O desígnio amoroso de Deus, a que Paulo chama “Mistério”, e que se realiza «desde antes da criação do mundo», é muito mais grandioso que uma obra de arte, por melhor que ela seja. A Bíblia mostra-nos bem esse projeto de Deus em marcha. A longa paciência de Deus através dos tempos, as etapas e os inícios de realização, os fracassos e os recomeços, as colaborações. Dizer que o desígnio amoroso de Deus se cumpre na história da humanidade, é dizer que a História tem um SENTIDO, isto é, um significado e uma direção. A narrativa do nosso Credo leva-nos do princípio até à consumação dos séculos. Os crentes estão voltados para o futuro, o devir e não para o passado. Dizemos no Pai Nosso “Venha o vosso reino, seja feita a vossa vontade assim na terra como no céu”, por outras palavras, Jesus ensinou-nos a rezar para que o plano de Deus se cumpra. E Ele veio para realizar esse plano até à plenitude… Ele está no centro da realização desse plano. Este plano não é limitador da liberdade e da responsabilidade humanas. Não há um cenário escrito de antemão. Pelo contrário, Deus respeita a liberdade do homem e é por isso mesmo que o plano de Deus não avança mais rápido, como diz S. Pedro (2 Pedro 3,9).

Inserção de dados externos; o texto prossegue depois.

-- ==== Sys2Proof/Machine/Parts.lean ====
section
/-!
DEFINITION. The parts of the device's state, as plain data. Every default is the reset value that INVENTORY.md lists.
-/
set_option Elab.async false
namespace Sys2Proof.Machine

/-- The timebase (R14, R128) and the model's counters of time and of free values (log 3, log 7). -/
structure Clock where
  /-- Logical tick count, 1 µs each (R14). -/
  tick : Nat := 0
  /-- Tick within the fret, 0–31 (R14). -/
  tickInFret : Nat := 0
  /-- The 48-bit fret counter (R128). -/
  fret : Nat := 0
  /-- Management ticks so far, and the tick of the last one (R13, R329). -/
  mgmt : Nat := 0
  mgmtAt : Option Nat := none
  /-- Next free value (model's own, log 7). -/
  free : Nat := 0
  /-- Thirty-two ticks have passed, or the master's token has come, and the fret boundary is to be taken (R14, R27). -/
  fretDue : Bool := false
deriving DecidableEq, Repr

/-- A wrong result of a unit's evaluation of the voltage loop in one tick (R170): what is added to its first evaluation and to the
recomputation. It comes from outside with the tick. -/
structure Upset where
  p : Nat
  first : Rat
  again : Rat
deriving DecidableEq, Repr

/-- Straps and input pins (R400, R407, R247, R248), and the HRST_N output (R249). -/
structure Pins where
  index : BitVec 2 := 0
  master : Bool := false
  mpa : BitVec 3 := 0
  psuOk : Bool := false
  psuLimit : Bool := false
  /-- Debounced PB_N pressed (R247). -/
  pressed : Bool := false
  /-- Tick of the debounced start of the press. -/
  pressStart : Nat := 0
  /-- The long press of this press has acted (R247). -/
  longDone : Bool := false
  /-- Debounced nMR low (R248). -/
  nmr : Bool := false
  /-- HRST_N is asserted by the mode: COLD, BOOT, and from the HOST power-down step (R249). -/
  hrstMode : Bool := true
  /-- HRST_N is held for a timed assertion of the watchdog or nMR (R249). -/
  hrstTimed : Bool := false
  /-- Tick at which the latest timed assertion ends (R249). -/
  hrstUntil : Nat := 0
deriving DecidableEq, Repr

/-- A host-commanded transition waiting for its fret boundary (R41). -/
structure PendMode where
  /-- Journal entry of the request. -/
  entry : Nat
  target : Mode
  /-- First fret at whose boundary it takes effect. -/
  atFret : Nat
deriving DecidableEq, Repr

/-- Urgent requests waiting for an unwind to end (R49, R53): SAFE with its cause and its journal entries, and SHUTDOWN
or OFF (`true`) with its cause. -/
structure AfterReq where
  safe : Option (Cause × Nat) := none
  safeEntries : List Nat := []
  down : Option (Bool × Cause × Nat) := none
deriving DecidableEq, Repr

/-- What R57 keeps of an input return during SHUTDOWN. -/
structure RetInfo where
  vin : Nat
  step : Nat
  fret : Nat
deriving DecidableEq, Repr

/-- The mode machine (R33–R60). -/
structure ModeUnit where
  mode : Mode := .off
  target : Mode := .off
  fwValid : Bool := false
  rideAvailable : Bool := false
  inputPresent : Bool := false
  onLatched : Bool := false
  causeFrom : Mode := .off
  causeTo : Mode := .off
  cause : Cause := .none
  causeDetail : Nat := 0
  /-- ID_MODE_EVENT (R59). -/
  event : Word := 0
  pend : Option PendMode := none
  latched : Option OnReq := none
  /-- Cold-boot trigger held within the minimum off time or a power-down (R45, R47). -/
  held : Option Trigger := none
  /-- End of the minimum off time (R47). -/
  offUntil : Option Nat := none
  /-- Tick of the last mode change (R329). -/
  changedAt : Option Nat := none
  /-- HOLD due at the next fret boundary after a watchdog expiry (R58). -/
  wdHold : Bool := false
  /-- SAFE to be taken in place of CONFIG at the end of BOOT, with its cause (R50). -/
  safeAfterBoot : Option (Cause × Nat) := none
  after : Option AfterReq := none
  /-- The shutdown under way ends as OFF (R53, R54). -/
  offPath : Bool := false
  /-- Journal entries whose SHUTDOWN or OFF request completes at the HOST step (R53, R56). -/
  downEntries : List Nat := []
  retInfo : Option RetInfo := none
  /-- Last fret in which RIDE may still be entered after an input loss (R44). -/
  rideDue : Option Nat := none
  /-- The ride fret, while its removals are still to be made (R163). -/
  rideFret : Option Nat := none
  /-- Tick at which the ride began (R279). -/
  rideStart : Nat := 0
  /-- Usable pack energy at the start of the ride, mJ (R279). -/
  rideE : Nat := 0
deriving DecidableEq, Repr

/-- Supplies, domains, die state and the registers of R32, R416. -/
structure Power where
  /-- ID_DOMAIN.ON, one bit a domain (R59). -/
  on : BitVec 8 := 0
  /-- ID_DOMAIN.PGOOD (R59). -/
  pgood : BitVec 8 := 0
  /-- The pack path switch is closed (R262). -/
  packPath : Bool := true
  onVhold : Bool := false
  /-- A power-fail flush is under way (R116). -/
  flushing : Bool := false
  vhold : Nat := 0
  vholdReady : Bool := false
  /-- SOURCE of VSYS (R416): 0 none, 1 VIN, 2 pack, 3 both. -/
  source : Nat := 0
  tempControl : Int := 0
  tempPower : Int := 0
  /-- The Dunmal core's key register (R344). -/
  keyReg : BitVec 256 := 0
  coreHalted : Bool := false
  ctlLost : Bool := false
  pwrLost : Bool := false
  /-- Tick of the last valid die-to-die block, one per receiving die: control, power (R12). -/
  lastBlockC : Nat := 0
  lastBlockP : Nat := 0
  /-- A die-to-die block failed and its re-send is awaited, per receiving die (R11). -/
  resendC : Bool := false
  resendP : Bool := false
  /-- Number of the last good block received and of the last block sent, per die (R11). -/
  seqC : Nat := 0
  seqP : Nat := 0
  sendC : Nat := 0
  sendP : Nat := 0
  /-- Messages lost with a block that failed twice: due tick and path, counted at that tick (R11, R18). -/
  lostDue : List (Nat × Nat) := []
  /-- Fret of the DRONE entered on the loss of the control die (R120). -/
  lostFret : Nat := 0
  /-- Tick at which fret `lostFret` began: the power die counts the outage from there (R119). -/
  lostTick : Nat := 0
  /-- SAFETY strings that were regulating when DRONE was entered (R302). -/
  droneSafety : List Nat := []
  /-- Retired monitor channels (R294). -/
  monRetired : List Nat := []
  /-- Fret in which a monitor sample was last taken, or counted late, plus 1 (R18). -/
  monFret : Nat := 0
  /-- ID_LATE_INPUT (R32). -/
  lateCount : Nat := 0
  lastPath : Nat := 0
deriving DecidableEq, Repr

/-- The PCI Express function: BAR0 to BAR3 as software wrote them, and MSI-X with its table of eight entries of four words and its pending
bits (R61, R62, R316, log 13). -/
structure Pci where
  bars : List Word := [0, 0, 0, 0]
  table : List Word := (List.replicate 8 [0, 0, 0, 1]).flatten
  enable : Bool := false
  mask : Bool := false
  pending : BitVec 8 := 0
deriving DecidableEq, Repr

/-- A commit waiting for its fret (R93, R196): `entry` of the descriptor, none for ID_COMMIT. -/
structure CommitReq where
  fret : Nat
  entry : Option Nat
deriving DecidableEq, Repr

/-- The register file of BAR0: every RS field twice, every plain RW word once (R3, R195). A word that no entry lists reads as its reset value. -/
structure Regs where
  force : Sparse Word := []
  staged : Sparse Word := []
  rw : Sparse Word := []
  commits : List CommitReq := []
  /-- Writes of a commit's tick, which land in the staged copies after the commit (R196). -/
  after : List (Nat × Word) := []
  result : Nat := 0
  refused : Bool := false
  failOffset : Nat := 0
  fretHigh : Nat := 0
deriving DecidableEq, Repr

/-- A descriptor that is fetched and checked, with its lists (R76–R78); `fixed` is a status given at acceptance with its DETAIL. -/
structure Ready where
  slot : Nat
  image : Image
  segs : List Word := []
  adds : List Image := []
  fixed : Option (Status × Nat) := none
deriving DecidableEq, Repr

/-- A submission ring in the ring engine (R66–R79). -/
structure SubRing where
  /-- Slot of the last accepted descriptor (R69). -/
  acc : Nat := 0
  /-- RING_SUB_SEQUENCE.NEXT (R77). -/
  next : Nat := 1
  /-- Producer index read at the last poll (R66). -/
  prod : Nat := 0
  prodBad : Bool := false
  /-- CLASS and LIMIT as the last poll took them (R73). -/
  cls : Nat := 3
  limit : Nat := 64
  /-- Fetches of the next slot that failed their check (R76, R77). -/
  tries : Nat := 0
  /-- List reads of the next slot that failed (R78). -/
  listTries : Nat := 0
  fetchErr : Bool := false
  /-- The next descriptor's opcode is not accepted in HOLD (R37). -/
  holdStop : Bool := false
  /-- A read of the next slot, or of its list, is due (R75, R76, R78). -/
  fetchDue : Bool := false
  /-- A descriptor that waits for its list (R78). -/
  listWait : Option Image := none
  /-- Fetched and checked, waiting for acceptance (R70, R78). -/
  ready : Option Ready := none
  /-- Entries of a ring that was disabled since the last poll, else 0 (R74). -/
  disabling : Nat := 0
  /-- The last acceptance word (R69). -/
  accWord : Nat := 0
  /-- The state word last shown in the state block (R71). -/
  shown : Nat := 0x100
deriving DecidableEq, Repr

/-- A completion ring (R72, R101). -/
structure CplRing where
  prod : Nat := 0
  phase : Bool := true
  cons : Nat := 0
  consBad : Bool := false
deriving DecidableEq, Repr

Quando Jesus ressuscitado, no relato da aparição aos discípulos do evangelho de hoje, lhes diz: «tem de se cumprir tudo o que está escrito», ensina-lhes a reconhecer na passagem dos dias e dos milénios a lenta, mas segura maturação da nova humanidade que será um dia reunida n’Ele. E é isso a inteligência das Escrituras. Não no sentido de «estava escrito», programado, mas está na continuação da obra de Deus. Então, para os discípulos, tudo se tornou luminoso: agora compreendem que o Deus de amor e de perdão queria ir até ao extremo do amor e do perdão. Claro que, para nos levar para além da morte, na luz da ressurreição, seria necessário que Ele próprio atravessasse a morte; claro que, para nos ensinar a ultrapassar o ódio com a força do amor, era preciso que Ele mesmo enfrentasse o ódio e a humilhação; e assim por diante. «Abriu-lhes então o entendimento para compreenderem as escrituras”. Compreender as Escrituras é compreender este plano que as atravessa do princípio ao fim, mas que só à luz da ressurreição e com a ação do Espírito é possível entender. Compreender as Escrituras é entender que a vida tem sentido porque é fruto de um amor imenso, o amor de Deus, e que Ele está comprometido connosco pela Sua aliança até à raiz dos cabelos. Compreender as Escrituras é entrar na exultação, no louvor, na gratidão e na ação de graças a esse Deus que nos amou e tudo fez por nós. É também comprometer-se com o bem da humanidade com quem Deus se comprometeu. A nossa missão de colaboração no plano de Deus é anunciar e viver o melhor possível esse desígnio benevolente de Deus. É o que Paulo chama «completar na minha carne o que falta à obra de Cristo.» Completar na nossa carne quer dizer simplesmente colocar a nossa vida quotidiana ao serviço desse grande plano.

Queres também entrar nesta história de amor sendo colaborador do plano de Deus para a salvação de cada pessoa humana?